Gently add 100 microliters of CD4 T cells or ILC2 to the top well of each insert, making sure not to mix or pipette the cell suspension up and down in the Transwells. Label the lid on the plate clearly with the cell type placed in each well, and write the date and time of day that the cells were added. Repeat this process starting from removing the Transwell inserts from the plate until all the cells have been placed in Transwell inserts with media.
Once the cells of interest are isolated, the most important steps are to keep track of the chemokines and cell types that are placed in particular wells, to gently add cells to the top chambers, and lastly to avoid unnecessary contact with the transmigration plate during the 48-hour incubation.

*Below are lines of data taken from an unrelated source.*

-- ==== Sys2Proof/Machine/Firmware.lean ====
section
/-! DEFINITION. Firmware banks, staging and activation (R365 to R370), with the FW commands (R275). -/

namespace Sys2Proof.Machine

/-- Number of the inactive bank. -/
def inactive (s : State) : Nat := 1 - s.fw.active

/-- Change one bank. -/
def modBank (k : Nat) (f : FwBank → FwBank) (s : State) : State :=
  { s with fw := { s.fw with banks := vec fun i => if i.val = k then f s.fw.banks[i] else s.fw.banks[i] } }

/-- A bank by its number. -/
def bankAt (s : State) (k : Nat) : FwBank := s.fw.banks.toList.getD k .reset

/-- What the check of R366 finds of a bank as it is held: it is marked valid and its index is at least the floor. -/
def bankGood (s : State) (k : Nat) : Bool := (bankAt s k).valid && decide (s.fw.floor ≤ (bankAt s k).rollback)

/-- Set the stage state. -/
def setStage (st : StageState) (s : State) : State := { s with fw := { s.fw with stage := st } }

/-- `FW_GET_INFO` (R275). -/
def runFwInfo (_ : List Word) (s : State) : Reply :=
  doneWith ([word s.fw.active, word (bit (bankAt s 0).valid 0 + bit (bankAt s 1).valid 1)]
    ++ wordsOf 2 (bankAt s 0).version.toNat ++ wordsOf 2 (bankAt s 1).version.toNat ++ [word (stageCode s.fw.stage)]) s

/-- `FW_STAGE_BEGIN` (R275, R366): the inactive bank is invalid from here, its erase begins. -/
def runStageBegin (a : List Word) (s : State) : Reply :=
  checked [rng 1 8388608 (arg2 a 0)] s <|
    accepted (modBank (inactive s) (fun b => { b with valid := false })
      { s with fw := { s.fw with stage := .erasing, size := arg2 a 0 } })

/-- `FW_ERASE_COMPLETE` (R366). -/
def execFwEraseComplete (s : State) : Host.Outcome State Fault Refusal :=
  .next (if s.powered && decide (s.fw.stage = .erasing) then
    { s with fw := { s.fw with stage := .opened, mem := [] } } else s)

/-- `FW_STAGE_WRITE` (R275, R366): NOT_READY while erasing. -/
def runStageWrite (a : List Word) (s : State) : Reply :=
  let off := arg2 a 0
  let bytes := ((tabulate 27 fun i => bytesHL (argW a (3 + i.val))).take (arg a 2)).flatten
  checked [need (decide (off % 2 = 0)), rng 1 27 (arg a 2),
           if s.fw.stage = .erasing then some 0x11 else none, allow (decide (s.fw.stage = .opened)),
           if off + 2 * arg a 2 ≤ s.fw.size then none else some 0x22] s <|
    toFlash (fun s => done { s with fw := { s.fw with mem := memWriteAll s.fw.mem off bytes } }) s

/-- `FW_STAGE_VERIFY` (R275, R366). -/
def runStageVerify (_ : List Word) (s : State) : Reply :=
  checked [allow (decide (s.fw.stage = .opened))] s <| accepted (setStage .verifying s)

/-- The check of R366 on the staged image: magic, size, signature, rollback index. -/
def imageOk (s : State) : Bool :=
  let m := s.fw.mem
  decide (natLE (memBytes m 0 4) = 0x4C4E4246 ∧ natLE (memBytes m 8 4) = s.fw.size ∧ 128 ≤ s.fw.size
      ∧ s.fw.floor ≤ natLE (memBytes m 14 2))
    && Config.verify Config.firmwareKey (memBytes m 0 (s.fw.size - 64)) (memBytes m (s.fw.size - 64) 64)

/-- `FW_VERIFY_COMPLETE` (R365, R366): verified with the bank valid, or failed. -/
def execFwVerifyComplete (s : State) : Host.Outcome State Fault Refusal :=
  if !s.powered || decide (s.fw.stage ≠ .verifying) then .next s
  else if imageOk s then
    let m := s.fw.mem
    .next (setStage .verified (modBank (inactive s) (fun _ =>
      { valid := true, version := BitVec.ofNat 32 (natLE (memBytes m 4 4)), layout := word (natLE (memBytes m 12 2))
        rollback := natLE (memBytes m 14 2) }) s))
  else .next (setStage .failed s)

/-- `FW_ACTIVATE` (R275, R368, R369): HOLD for a matching layout; in STANDBY otherwise a module reset; in RECOVERY
BOOT. -/
def runActivate (_ : List Word) (s : State) : Reply :=
  let same := decide ((bankAt s (inactive s)).layout = s.fw.running)
  checked [allow (decide (s.fw.stage = .verified)), allow (same || decide (s.sys.st ≠ .run))] s <|
    accepted (defer (if s.sys.st = .recovery ∨ !same then .bootFw else .holdFw) s)

/-- The verified bank becomes the active one, on trial (R368, R370). -/
def activate (s : State) : State :=
  { s with fw := { s.fw with
      active := inactive s, stage := .idle, mem := [], size := 0
      running := (bankAt s (inactive s)).layout } }.modSys fun y => { y with trial := true }

/-- `TRIAL_END` (R370): after 60 s without a failure the rollback floor is raised to the image's index. -/
def execTrialEnd (s : State) : Host.Outcome State Fault Refusal :=
  .next (if s.sys.trial && decide (s.sys.st = .standby ∨ s.sys.st = .run) then
    { s with fw := { s.fw with floor := max s.fw.floor (bankAt s s.fw.active).rollback } }.modSys
      fun y => { y with trial := false } else s)

/-- `FW_GET_INFO` (R275). -/
def execFwGetInfo := hostCommand 0x0B01 runFwInfo
/-- `FW_STAGE_BEGIN` (R366). -/
def execFwStageBegin := hostCommand 0x0B02 runStageBegin
/-- `FW_STAGE_WRITE` (R366). -/
def execFwStageWrite := hostCommand 0x0B03 runStageWrite
/-- `FW_STAGE_VERIFY` (R366). -/
def execFwStageVerify := hostCommand 0x0B04 runStageVerify
/-- `FW_ACTIVATE` (R368). -/
def execFwActivate := hostCommand 0x0B05 runActivate

end Sys2Proof.Machine
end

Gently place the plate in a 37-degree Celsius incubator with 5%carbon dioxide, and incubate for 48 hours, making sure to minimize contact with the plate over the incubation period. After gently removing the plate from the incubator, remove all the Transwell inserts from the middle rows into the empty wells just above or below.
Collect the cells from the top and bottom wells of the Transwell inserts into tubes labeled with top or bottom with CCL17, CCL22, or media, with the cell type, and with the replicate number. Rinse the bottom wells with 500 microliters of 1x PBS, collect it into the corresponding tubes, and do the same for the top wells. Centrifuge the tubes at 378 times g at room temperature for five minutes.

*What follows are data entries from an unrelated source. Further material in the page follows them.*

/-- Energy still to deliver (R164), 1 Wh. -/
def energyLeft (s : State) (n : Fin 32) : Nat := match s.taps[n].desc with
  | none => 0
  | some d => d.cells * d.nomC * chargeLeft s n / 360000000000

/-- Hub power of a stake current (R163), 10 µW: tap voltage × current ÷ efficiency, which is that of the present tap voltage,
current and active rods, of both stakes in a pair (R65). -/
def hubPower (s : State) (n : Fin 32) (i : Nat) : Nat :=
  let t := s.taps[n]
  t.vKel.toNat * i * 65536 / max 1 (Config.eta t.vKel i (activeCount s n))

/-! ### Allocation -/

/-- The greatest current up to a bound that satisfies a test. -/
def greatest (p : Nat → Bool) : Nat → Nat
  | 0 => 0
  | k + 1 => if p (k + 1) then k + 1 else greatest p k

/-- One member of a sharing: who, weight, amount wanted. -/
structure Want where
  /-- Member. -/
  id : Nat
  /-- Weight. -/
  weight : Nat
  /-- Amount wanted. -/
  want : Nat
deriving DecidableEq, Repr

/-- Share an amount by weights, each member held at what it wants and the excess shared again (R45, R167). -/
def shareOut : Nat → Nat → List Want → List (Nat × Nat)
  | 0, _, _ => []
  | fuel + 1, b, ws =>
    let total := (ws.map (·.weight)).sum
    let full := ws.filter fun w => decide (w.want * total ≤ b * w.weight)
    if full.isEmpty then ws.map fun w => (w.id, b * w.weight / total)
    else
      full.map (fun w => (w.id, w.want))
        ++ shareOut fuel (b - (full.map (·.want)).sum) (ws.filter fun w => !decide (w.want * total ≤ b * w.weight))

/-- The amount a member received. -/
def got (l : List (Nat × Nat)) (i : Nat) : Nat := ((l.find? fun p => p.1 = i).map (·.2)).getD 0

/-- What an allocation run carries from class to class: grants, budget left (10 µW), last class that raised each grant,
classes that fell short, cost of P1 and P2. -/
structure Alloc where
  /-- Grants, 10 mA. -/
  g : Vector Nat 32
  /-- Budget left. -/
  b : Nat
  /-- Last class that raised each grant. -/
  cls : Vector Nat 32
  /-- Classes that fell short. -/
  short : List (Fin 5)
  /-- Cost of each class's level. -/
  cost : List Nat
deriving DecidableEq, Repr

/-- Number of a class in `TAPnn_DOSEINFO.CLASS` (R179). -/
def classNo (c : Fin 5) : Nat := max 1 c.val

/-- Allocate one class (R165 to R167); without budget no dose is raised, whatever it would cost (R53, R166). -/
def allocClass (s : State) (c : Fin 5) (a : Alloc) : Alloc :=
  let want : Vector Nat 32 := vec fun n => match level s n c with
    | none => 0
    | some l => l - a.g[n]
  let cost : Vector Nat 32 := vec fun n => hubPower s n (a.g[n] + want[n]) - hubPower s n a.g[n]
  let total := cost.toList.sum
  let raise (f : Fin 32 → Nat) (b : Nat) (short : Bool) : Alloc :=
    { g := vec fun n => a.g[n] + f n, b := b, cls := vec fun n => if 0 < f n then classNo c else a.cls[n]
      short := if short then a.short ++ [c] else a.short, cost := a.cost ++ [total] }
  if a.b = 0 then raise (fun _ => 0) 0 (want.toList.any fun w => decide (0 < w))
  else if total ≤ a.b then raise (fun n => want[n]) (a.b - total) false
  else
    let part : List (Nat × Nat) :=
      if c = 4 then
        shareOut 33 a.b ((indices 32).filterMap fun n =>
          if 0 < want[n] then some { id := n.val, weight := max 1 (energyLeft s n), want := cost[n] } else none)
      else (indices 32).map fun n => (n.val, cost[n] * a.b / total)
    raise (fun n => greatest (fun i => decide (hubPower s n (a.g[n] + i) - hubPower s n a.g[n] ≤ got part n.val)) want[n])
      0 true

Use a pipette to gently remove all of the supernatant, and then resuspend T cell and ILC2 pellets with 50 microliters of 1x PBS. After removing 10 microliters of the cell suspension, add 90 microliters of 0.4%trypan blue. Count the cells on the automated cell counter.

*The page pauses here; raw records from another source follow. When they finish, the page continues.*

-- ==== Sys2Proof/Machine/StakeRef.lean ====
section
/-! DEFINITION. Starting a stake, its reference, the short check, KEEP_LOW, stand-in and the slot-bypass hand-off, TRACK
(R82, R97 to R117). -/

namespace Sys2Proof.Machine

/-- An event that has changed what the tap-sense scanner watches, a tap's state, cause, band or sense flags, wakes the tap's
island (R21, R22). -/
def waking (n : Fin 32) (f : State → State) (s : State) : State :=
  let a := s.taps[n]
  let s := f s
  let b := s.taps[n]
  if a.state = b.state ∧ a.cause = b.cause ∧ a.band = b.band ∧ a.kelvinBad = b.kelvinBad ∧ a.ntcSplit = b.ntcSplit
      ∧ a.reverse = b.reverse then s else wakeFor n s

/-- An event of a tap that hardware acts on: without power, and at tap 2k + 1 of a pair (R136), nothing happens. -/
def tapHw (n : Fin 32) (f : State → State) (s : State) : Host.Outcome State Fault Refusal :=
  .next (if s.powered && !gangedOdd s n then waking n f s else s)

/-- An event of a tap that the cluster engine acts on (R132, R134). -/
def tapFw (n : Fin 32) (f : State → State) (s : State) : Host.Outcome State Fault Refusal :=
  .next (if fwUp s n && !gangedOdd s n then waking n f s else s)

/-- A firmware timer of `ms` of a tap can have run out (R159): it counts from zero when its core runs again. -/
def dwelt (s : State) (n : Fin 32) (ms : Nat) : Bool := match s.sys.fwFrom[4 + n.val / 8]'(by omega) with
  | none => true
  | some t => decide (t + ms ≤ s.sys.uptime)

/-- The limit of R66 is held at 0 A by a zero dose, the undervoltage hold or the hand-over ramp, so that a soft start pauses
(R103). -/
def refPaused (s : State) (t : Tap) : Bool := decide (t.dose = 0) || s.hub.uv || decide (rampFactor s.hub = 0)

/-! ### Soft start -/

/-- A start is due: the tap's state converts, its stake is stopped, no start runs and no bypass is in the way. -/
def startDue (s : State) (n : Fin 32) : Bool :=
  let t := s.taps[n]
  let k := t.stake
  mayStart s && TapState.converts t t.state && !k.conv && decide (k.start = .off)
    && !(decide (t.state = .standIn) && (k.bypassed || decide (k.handOff ≠ .none)))

/-- `STAKE_START` (R101): the attempt count of a new sequence is zero. -/
def execStakeStart (n : Fin 32) (s : State) : Host.Outcome State Fault Refusal :=
  tapHw n (fun s => if startDue s n then requestStart n (s.modStake n Stake.fresh) else s) s

/-- `v_ref` has reached its target (R101, R111): a soft start or a slew is complete. -/
def arrive (n : Fin 32) (s : State) : State :=
  s.modTap n fun t =>
    let k := t.stake
    { t with stake := { k with
        vref := k.vTarget * 1000, softStart := false, slewing := false
        attempts := if k.softStart then 0 else k.attempts, caps := if k.softStart then [] else k.caps
        refReached := k.refReached || decide (t.state = .standIn) } }

/-- The tap switches of a stake or pair close with `v_ref` at a voltage in mV (R97, R101, R109); a stand-in de-asserts
SLOT_BYP, and waits for SLOT_FB to clear where it is still there. -/
def closeSwitch (n : Fin 32) (mv : Int) (s : State) : State :=
  let byp := decide (s.taps[n].state = .standIn)
  let s := onMates n (fun k => { k with conv := true, sw := true }) s
  let s := s.modStake n fun k =>
    { k with start := .running, vref := min 96000 mv.toNat * 1000, slotByp := k.slotByp && !byp
             fromBypass := k.fromBypass && k.slotFb }
  let k := s.taps[n].stake
  if k.vref = k.vTarget * 1000 ∧ !k.fromBypass then arrive n s else s

/-- After a passed pre-start test (R61, R78, R101, R363): a pair that has turned is refused, as is a start the module no
longer allows, the initial rods join; from the bypass
the switch closes at 0 V, below 1 V pre-bias is skipped, and otherwise it begins. -/
def passPretest (n : Fin 32) (s : State) : State :=
  let t := s.taps[n]
  if reversed s n || !mayStart s then refuseStart n s else
  let s := reactivate n (joinMany n (wanted s n (demand s n (loopAmps t.stake.uV)))) s
  if t.stake.fromBypass then closeSwitch n 0 s
  else if t.vPair < 1000 then closeSwitch n (kelvin t) s
  else (onMates n (fun k => { k with conv := true }) s).modStake n fun k => { k with start := .prebias }

/-- What the pre-start test measures fails a rod (R82): its switch node more than 5 V above V0 or more than 0.5 A in its
inductor, more than 2.0 A in its primary in either active check, or its rail down by more than 2 V. -/
def preFails (v0 : Int) (m : PreRod) : Bool :=
  decide (v0 + 5000 < m.node ∨ 50 < m.iL ∨ 200 < m.high ∨ 200 < m.low ∨ 2000 < m.drop)

/-- The failed rods of a test are fused out at once (R82, R83); a position the measurement does not list has passed. -/
def fuseFailed (n : Fin 32) (v0 : Int) (m : List PreRod) (ok : Bool) (s : State) : State :=
  foldFin 16 (fun p s =>
    if preFails v0 (m.getD p.val {}) && (rodAt s (n, p)).healthy then
      fuseRod n p 1 ok (s.modStake n fun k => { k with pretestFail := true }) else s) s

/-- A stake of the pair waits for the result of its test. -/
def testing (s : State) (n : Fin 32) : Bool := (mates s n).any fun m => s.taps[m].stake.testing

/-- `PRE_START_RESULT` (R82, R83, R88): each stake of a pair has its own result, at the same time, so the other's comes even
when this one's withdraws the pair; with the last the start goes on if the stake or pair can still run. -/
def execPreStartResult (n : Fin 32) (m : PreMeasured) (fuseOk : Bool) (s : State) :
    Host.Outcome State Fault Refusal :=
  atVolt m.v0 (fun s =>
    if !s.powered || !s.taps[n].stake.testing then .next s else
    let h := headTap s n
    let s := s.modStake n fun k => { k with testing := false, vNode := m.v0 }
    let more := testing s n
    let s := fuseFailed n m.v0 m.rods fuseOk s
    let s := if more then (onMates n (fun k => { k with testing := true }) s).modStake n fun k => { k with testing := false }
      else s
    .next (if !more && decide (s.taps[h].stake.start = .pretest) then passPretest h s else s)) s

/-- `PRE_BIAS_COMPLETE` (R61, R101): the output node lies within 0.5 V below the power pair, which has not turned, and not
above it. -/
def execPreBiasComplete (n : Fin 32) (vNode : Int) (s : State) : Host.Outcome State Fault Refusal :=
  atVolt vNode (tapHw n fun s =>
    let t := s.taps[n]
    if decide (t.stake.start = .prebias ∧ t.vPair - 500 ≤ vNode ∧ vNode ≤ t.vPair) && !reversed s n && mayStart s then
      closeSwitch n (kelvin t) (s.modStake n fun k => { k with vNode := vNode }) else s) s

/-- A failed attempt (R102, R104, R105, R112): the stake stops, with SLOT_BYP first in STAND-IN; the third leads to
FAULT-SHORT, the others to the off time of 1 s, or, where a hand-off runs, on to its end. -/
def failAttempt (n : Fin 32) (prebias : Bool) (s : State) : State :=
  let t := s.taps[n]
  let k := t.stake
  let caps := k.caps ++ [(t.vKel, t.iStk, (k.vref / 1000 : Int))]
  let byp := decide (t.state = .standIn)
  let s := (onMates n Stake.halt s).modTap n fun t =>
    { t with limit := 0, stake := { t.stake with
        attempts := k.attempts + 1, caps := caps, shortSeen := true, prebiasFail := t.stake.prebiasFail || prebias
        slotByp := t.stake.slotByp || byp, handOff := k.handOff
        start := if k.attempts + 1 < 3 ∧ k.handOff = .none then .hiccup else .off } }
  if k.attempts + 1 < 3 then (if k.handOff ≠ .none ∧ k.slotFb then endHandOff n s else s)
  else (tapFault n .faultShort 0 s).modTap n fun t => { t with acted := 4, stake := { t.stake with attempts := 3 } }

/-- `PREBIAS_FAIL` (R102): pre-bias has not completed in time. -/
def execPrebiasFail (n : Fin 32) (s : State) : Host.Outcome State Fault Refusal :=
  tapHw n (fun s => if s.taps[n].stake.start = .prebias then failAttempt n true s else s) s

/-- `v_ref` is less than a millisecond of its ramp at `rate` V/s away from its target: between two ticks the ramp covers that
distance (R97, log entry 5). -/
def nearTarget (rate : Nat) (k : Stake) : Bool :=
  decide (k.vTarget * 1000 ≤ k.vref + rate * 1000 ∧ k.vref ≤ k.vTarget * 1000 + rate * 1000)

/-- `SOFT_START_COMPLETE` (R97, R101, R105): the ramp reaches its target. -/
def execSoftStartComplete (n : Fin 32) (s : State) : Host.Outcome State Fault Refusal :=
  tapHw n (fun s =>
    let k := s.taps[n].stake
    if k.conv && k.sw && k.softStart && !k.fromBypass && !refPaused s s.taps[n] && nearTarget s.taps[n].cfg.softRate k then
      arrive n s
    else s) s

/-- `SLEW_COMPLETE` (R97, R99): the ramp reaches its target. -/
def execSlewComplete (n : Fin 32) (s : State) : Host.Outcome State Fault Refusal :=
  tapHw n (fun s =>
    let k := s.taps[n].stake
    if k.conv && k.sw && !k.softStart && !k.fromBypass && k.slewing && nearTarget s.taps[n].cfg.slewRate k then arrive n s
    else s) s

/-- The short check of a start is open (R103, R104): `v_ref` has passed 25 % of its target in a soft start that is not
paused. -/
def checkOpen (s : State) (t : Tap) : Bool :=
  let k := t.stake
  k.conv && k.sw && k.softStart && !k.fromBypass && !refPaused s t && decide (k.vTarget * 1000 ≤ k.vref * 4)

/-- `SHORT_CHECK_FAIL` (R104): 20 ms after `v_ref` passed 25 % of its target, the Kelvin voltage has not. -/
def execShortCheckFail (n : Fin 32) (v : Int) (s : State) : Host.Outcome State Fault Refusal :=
  atVolt v (tapHw n fun s =>
    if checkOpen s s.taps[n] && decide (v * 4 ≤ s.taps[n].stake.vTarget) then
      failAttempt n false (s.modTap n fun t => { t with vKel := v }) else s) s

/-- `HICCUP_END` (R104): after the off time the start runs again from its test. -/
def execHiccupEnd (n : Fin 32) (s : State) : Host.Outcome State Fault Refusal :=
  tapHw n (fun s => if s.taps[n].stake.start = .hiccup ∧ mayStart s then requestStart n s else s) s

/-! ### Keep and stand-in -/

/-- `KEEP_LOW` (R107): at its limit, with the Kelvin voltage more than 0.5 V below `v_ref` for 1 s. -/
def execKeepLow (n : Fin 32) (v : Int) (s : State) : Host.Outcome State Fault Refusal :=
  atVolt v (tapHw n fun s =>
    let t := s.taps[n]
    if t.state = .keep ∧ t.stake.conv ∧ (iLim s n : Int) ≤ t.stake.ist ∧ v + 500 < t.stake.vref / 1000 then
      s.modTap n fun t => { t with vKel := v, keepLow := true } else s) s

/-- A stand-in that carries the string and is in no hand-off. -/
def standsIn (t : Tap) : Bool :=
  decide (t.state = .standIn) && t.stake.conv && t.stake.sw && !t.stake.bypRamp && decide (t.stake.handOff = .none)

/-- A hand-off of a stand-in begins (R112, R113). -/
def handOffNow (n : Fin 32) (s : State) : State := startHandOff n .excess s

/-- Limit of R15 at the stand-in reference, 10 mA (R110). -/
def siLimit (s : State) (n : Fin 32) : Nat := ampsAt (rating s n) (siTarget s s.taps[n])

/-- `STAND_IN_EXCESS` (R18, R112): the string current has exceeded the limit at the stand-in reference for 100 ms; while the
bitstream is invalid the current held is the one compared (R410). -/
def execStandInExcess (n : Fin 32) (i : Int) (s : State) : Host.Outcome State Fault Refusal :=
  tapHw n (fun s =>
    if standsIn s.taps[n] ∧ (siLimit s n : Int) < (if s.sys.shValid then i else s.sys.iStr) then handOffNow n s else s) s

/-- `STAND_IN_IMMEDIATE_BYPASS` (R111): below the window minimum once the reference has been reached, or 2 V above
`v_ref`. -/
def execStandInImmediateBypass (n : Fin 32) (v : Int) (s : State) : Host.Outcome State Fault Refusal :=
  atVolt v (tapHw n fun s =>
    let t := s.taps[n]
    let low := t.stake.refReached && decide (v < (siWindow t).1)
    let high := decide ((t.stake.vref / 1000 : Int) + 2000 ≤ v)
    if standsIn t && (low || high) then handOffNow n (s.modTap n fun t => { t with vKel := v }) else s) s

/-! ### Slot bypass -/

/-- SLOT_FB is seen while SLOT_BYP is asserted (R53, R112): in a hand-off a converting stake begins its ramp of 20 ms, and
outside one it goes on with its switch closed; a stopped stake is bypassed at once. -/
def fbSeen (n : Fin 32) (s : State) : State :=
  let t := s.taps[n]
  let k := t.stake
  if !k.slotByp then s
  else if k.conv then
    (if k.handOff = .none then s else s.modStake n fun k => { k with bypRamp := true, bypMs := 0 })
  else if t.state = .absent then s.modStake n fun k => { k with handOff := .none }
  else if k.start = .off ∧ (t.state = .standIn ∨ k.handOff ≠ .none) then endHandOff n s
  else s

/-- `SLOT_FB_PRESENT` (R112, R132, R133): FAULT-OPEN enters ABSENT by firmware. -/
def execSlotFbPresent (n : Fin 32) (s : State) : Host.Outcome State Fault Refusal :=
  tapHw n (fun s =>
    let s := s.modStake n fun k => { k with slotFb := true, openDue := false }
    if s.taps[n].state = .faultOpen then (if fwUp s n then rankTap 9 9 n (toAbsent n) s else s) else fbSeen n s) s

/-- `BYPASS_RAMP_END` (R112): 20 ms after SLOT_FB. -/
def execBypassRampEnd (n : Fin 32) (s : State) : Host.Outcome State Fault Refusal :=
  tapHw n (fun s => if s.taps[n].stake.bypRamp then endHandOff n s else s) s

/-- `BYP_FAIL` (R112): no SLOT_FB 50 ms after the assertion of a hand-off. -/
def execBypFail (n : Fin 32) (s : State) : Host.Outcome State Fault Refusal :=
  tapHw n (fun s =>
    let k := s.taps[n].stake
    if k.slotByp && !k.slotFb && decide (k.handOff ≠ .none) then
      alert 0 3 4 n.val 0 (s.modStake n fun k => { k with bypFail := true }) else s) s

/-- `BYPASS_FAULT_OPEN` (R112, R132, R134, R139): no SLOT_FB 150 ms after the assertion for `TAP_STOP`, which firmware acts on once it
runs, or a removal. -/
def execBypassFaultOpen (n : Fin 32) (s : State) : Host.Outcome State Fault Refusal :=
  tapHw n (fun s =>
    let k := s.taps[n].stake
    if !k.slotByp || k.slotFb then s
    else if k.handOff = .removal ∨ (k.handOff = .stop ∧ fwUp s n) then openFault n s
    else if k.handOff = .stop then s.modStake n fun k => { k with openDue := true } else s) s

/-- `SLOT_FB_CLEAR` (R109): in a stand-in from the bypass the ramp to the reference begins. -/
def execSlotFbClear (n : Fin 32) (s : State) : Host.Outcome State Fault Refusal :=
  tapHw n (fun s => s.modStake n fun k =>
    { k with slotFb := false, bypassed := false, fromBypass := k.fromBypass && !k.conv }) s

/-- `SLOT_FB_CLEAR_TIMEOUT` (R109): SLOT_FB is still there after 50 ms; the tap stays bypassed. -/
def execSlotFbClearTimeout (n : Fin 32) (s : State) : Host.Outcome State Fault Refusal :=
  tapHw n (fun s =>
    let k := s.taps[n].stake
    if k.conv && k.fromBypass && k.slotFb then
      (onMates n Stake.halt (s.modStake n fun k => { k with slotByp := true })).modTap n fun t =>
        { t with limit := 0, stake := { t.stake with bypFail := true, bypassed := true } }
    else s) s

/-- `AUTO_RETURN` (R113): 5 s of a string current between 0 A and 90 % of the limit at the stand-in reference. -/
def execAutoReturn (n : Fin 32) (s : State) : Host.Outcome State Fault Refusal :=
  tapFw n (fun s =>
    let t := s.taps[n]
    let ok := t.cfg.autoReturn && decide (t.state = .standIn) && t.stake.bypassed && t.stake.slotFb && (siVolt t).isSome
      && decide ((rating s n).1 ≠ 0) && decide (0 ≤ s.sys.iStr ∧ s.sys.iStr * 10 ≤ siLimit s n * 9)
    if ok && mayStart s && dwelt s n 5000 then
      (fromBypass n true s).modStake n fun k => { k with returnAt := s.sys.uptime } else s) s

/-! ### TRACK -/

/-- `TRACK_FAULT` (R117): the TRACK voltage last sampled lies outside its range and has for 1 ms; tracking is held off
until it resumes. -/
def execTrackFault (s : State) : Host.Outcome State Fault Refusal :=
  .next (if s.powered && !trackOk s.sys.trackMv && !s.sys.trackTold then
    alert 3 9 6 0xFF 0 (retrack (s.modSys fun y =>
      { y with trackValid := false, trackFault := true, trackHeld := true, trackTold := true })) else s)

/-- `TRACK_RESUME` (R114, R117, R420): TRACK has been valid again for 100 ms. -/
def execTrackResume (v : Int) (s : State) : Host.Outcome State Fault Refusal :=
  if !trackRated v then .fault .beyondAbsoluteMaximum else .next (if s.powered && trackOk v then
    retrack (s.modSys fun y => { y with trackMv := v, trackValid := true, trackSeen := true, trackHeld := false, trackTold := false }) else s)

end Sys2Proof.Machine
end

And for each sample, record percentage of viability and cell count per milliliter, and determine the total number of cells per treatment in the top and the bottom chamber. When CCR4 expression was assessed on both CD4-positive T cells and ILC2 by flow cytometry, there were no differences between male and female hosts. However, the expression of CCR4 on a per-cell basis on ILC2 was higher in comparison to CD4-positive T cells.
When the bottom chamber of the Transwell apparatus was filled with untreated cell culture media, media containing CCL22, or media containing CCL17, less than 14%of the cells migrated in media control conditions. In response to CCL22, both cell types, regardless of whether they were from male or female hosts, responded to CCL22. Also, CCL22 induced greater migration than CCL17 in male ILC2.
On the other hand, CCL17 induced significant migration of the female CD4 T cells and ILC2 compared to media alone. CCL17 treatment was not different than media for male CD4-positive T cells or male ILC2. Under suboptimal conditions, when the plate with CD4 cells remained at room temperature for the first 24 hours and then moved into the incubator, there was no migration toward CCL22 and CCL17.
Furthermore, the viability of the cells was notably low for the cells in the bottom chamber, showing the importance of using the correct temperatures and conditions described in this protocol to achieve optimal results. Once the transmigration procedure is completed, one should see significant migration to the chemokine of interest in comparison to the media control wells. If there is not significant migration seen, one can assume that the procedure did not work properly or that the lymphocytes are not responsive to the chemokine in question.
This technique can be used broadly to understand lymphocyte migration when those lymphocytes have undergone a broad range of in vivo treatments.